WASP-189 b

Discovery
- Discovery date: 2018
- Detection method: Transit

Orbital characteristics
- Semi-major axis: 0.05053
- Orbital period (sidereal): 2.72 d
- Star: WASP-189 (HD 133112)

Physical characteristics
- Mean radius: 1.600+0.017 −0.016 R_{J}
- Mass: 1.99 M_{J}
- Albedo: <0.48
- Temperature: 3470 K

= WASP-189 b =

Ultra-hot Jupiter in the constellation Libra

WASP-189 b (also known as HD 133112 b) is an ultra-hot jupiter that orbits around the A-type star WASP-189 which is located about 322 light years from Earth in the Libra constellation. It was first discovered in 2018, and was observed in 2020 by CHEOPS (Characterising Exoplanets Satellite).

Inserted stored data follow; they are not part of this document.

/-- REDUCE: it completes when the home has accepted every chunk. -/
def execReduce (t : Mc) (h : HaulerId) (s : State) : Result :=
  withInstr t h "REDUCE" s fun s r i =>
    match i with
    | .reduce src rid pe fmt =>
      match redCfg s r.ctx rid with
      | none => .go (endHere s r stRights)
      | some d =>
        match (if r.pass.started then none else rtCheck s r [rtSide src .r fmt] []), reduceBarred s r d with
        | some st, _ => .go (endHere s r st)
        | none, some st => .go (endHere s r st)
        | none, none =>
          if r.wait == some .remote && !r.pass.sent.isEmpty then .stop s
          else
            let r1 := { r with pass := if r.pass.started then r.pass else beganPass r [], wait := none }
            reduceChunks (shapeOf r src) d (r.params.getD pe 0).toNat 260 (setReq s r1) r.id
    | _ => .go s

end Sys2Proof.Machine
end

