/-- The power state once the halves of `hs` have met a wake event in mc `now`: those in Glow are in Run, but for those that a brownout
holds, for which the event waits (R456, R475, R476). -/
def woken (p : Machine.PowerSt) (now : Mc) (hs : Both Bool) : Machine.PowerSt :=
  let meets := fun (h : Half) => hs.get h && p.glow.get h
  let wakes := fun (h : Half) => meets h && !p.hold.get h
  let p1 := { p with wakeHeld := ⟨p.wakeHeld.east || (meets .east && p.hold.east), p.wakeHeld.west || (meets .west && p.hold.west)⟩ }
  if wakes .east || wakes .west then
    { withGlow p1 ⟨p.glow.east && !wakes .east, p.glow.west && !wakes .west⟩ with
      busyAt := ⟨if wakes .east then now else p.busyAt.east, if wakes .west then now else p.busyAt.west⟩ }
  else p1

/-- LASTWAKE once a wake source with code `code` has arrived: of several in the HCLK of a wake from Banked, the lowest (R464). -/
def latched (p : Machine.PowerSt) (code : Nat) : Machine.PowerSt :=
  if p.wokeAt = some p.htime then { p with lastWake := min code p.lastWake } else p

/-- An event can start on a pin: its last one lies 200 HCLK behind (R524). -/
def pinRested (p : Machine.PowerSt) (last : Option Nat) : Prop := ∀ h, last = some h → h + 200 ≤ p.htime

/-- A GLOW_WAKE with code `code` that names no wake source of half `h`: codes 7 and 8, a timer pacing request that does not fall within
120 ns, and a remote port without a partner record or in L40-C (table "Wake sources", R11, R466). -/
def deafGlow (s : Machine.State) (h : Half) (code : Fin 9) : Prop :=
  code = 7 ∨ code = 8 ∨ (code = 3 ∧ ∀ d ∈ Machine.timersOf s h, d < s.time ∨ s.time + 252 < d) ∨
    ((code = 5 ∨ code = 6) ∧ (s.fuses.grade = .c ∨ ∀ c ∈ s.cfg.partners, c.half ≠ h))

/-- Local address of table slot `i` of Anvil port `ap` in the save area at the top of a half's Stockpile (R459). -/
def savePlace (h : Half) (ap i : Nat) : Nat := Machine.stockBase h + 0x0FFF_8000 + (ap * 8 + i) * 256

/-- The Anvil ports with the code tables that the save area holds; a table that the scrubbing has found faulty is none (R460, R469;
assumption 83). -/
def tablesBack (s : Machine.State) : List Machine.AnvilPort :=
  s.buf.anvils.map fun a => { a with tables := a.tables.zipIdx.map fun x =>
    let at' := savePlace a.half a.ap x.2
    if x.2 < 8 ∧ x.1.table.isSome = true then
      { x.1 with table := if Machine.memMark s.mem (at' / 256) then none else some (Machine.memRead s.mem at' 256) }
    else x.1 }

/-- The power state in Run once Banked is left or its entry undone in mc `now`. -/
def inRun (p : Machine.PowerSt) (now : Mc) : Machine.PowerSt :=
  { withGlow p ⟨false, false⟩ with banked := false, entry := none, busyAt := ⟨now, now⟩ }

/-- The machine once a Banked entry has been undone (R461). -/
def entryUndone (s : Machine.State) (e : Machine.BankEntry) : Machine.State :=
  { s with rem := { s.rem with links := e.links }, power := { inRun s.power s.time with banks := e.banks, bankReq := e.bankReq } }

It has a mass of 1.99 Jupiters and a radius of 1.6 Jupiters. It orbits around a rapidly rotating A6IV-V star. It has a polar orbit around the star with a distance of 0.05 AU taking around 2.72 days to complete and orbit.

==Discovery==
WASP-189 b was first discovered in 2018 using the transit method. In 2020, astronomers used CHEOPS to observe it.

== Characteristics ==
The planet has a mass of around 1.99 Jupiter masses with a radius of around 1.6 Jupiter radii.

=== Temperature ===
The CHEOPS spacecraft was used to estimate the temperature of WASP-189 b. Assuming inefficient heat redistribution, the temperature of WASP-189 b was estimated to be around 3200 C. Assuming efficient heat redistribution and zero albedo, the temperature was calculated to be around 2367 F. These observations would make WASP-189 b a ultra-hot jupiter and one of the hottest known exoplanets discovered to date.

=== Atmosphere ===
Various spacecraft have been used to study the atmosphere of WASP-189 b such as CHEOPS and CUTE (Colorado Ultraviolet Transit Experiment). The extreme temperatures of ultra-hot Jupiters such as WASP-189 b allow for the study of refractory elements that remain gaseous at high temperatures.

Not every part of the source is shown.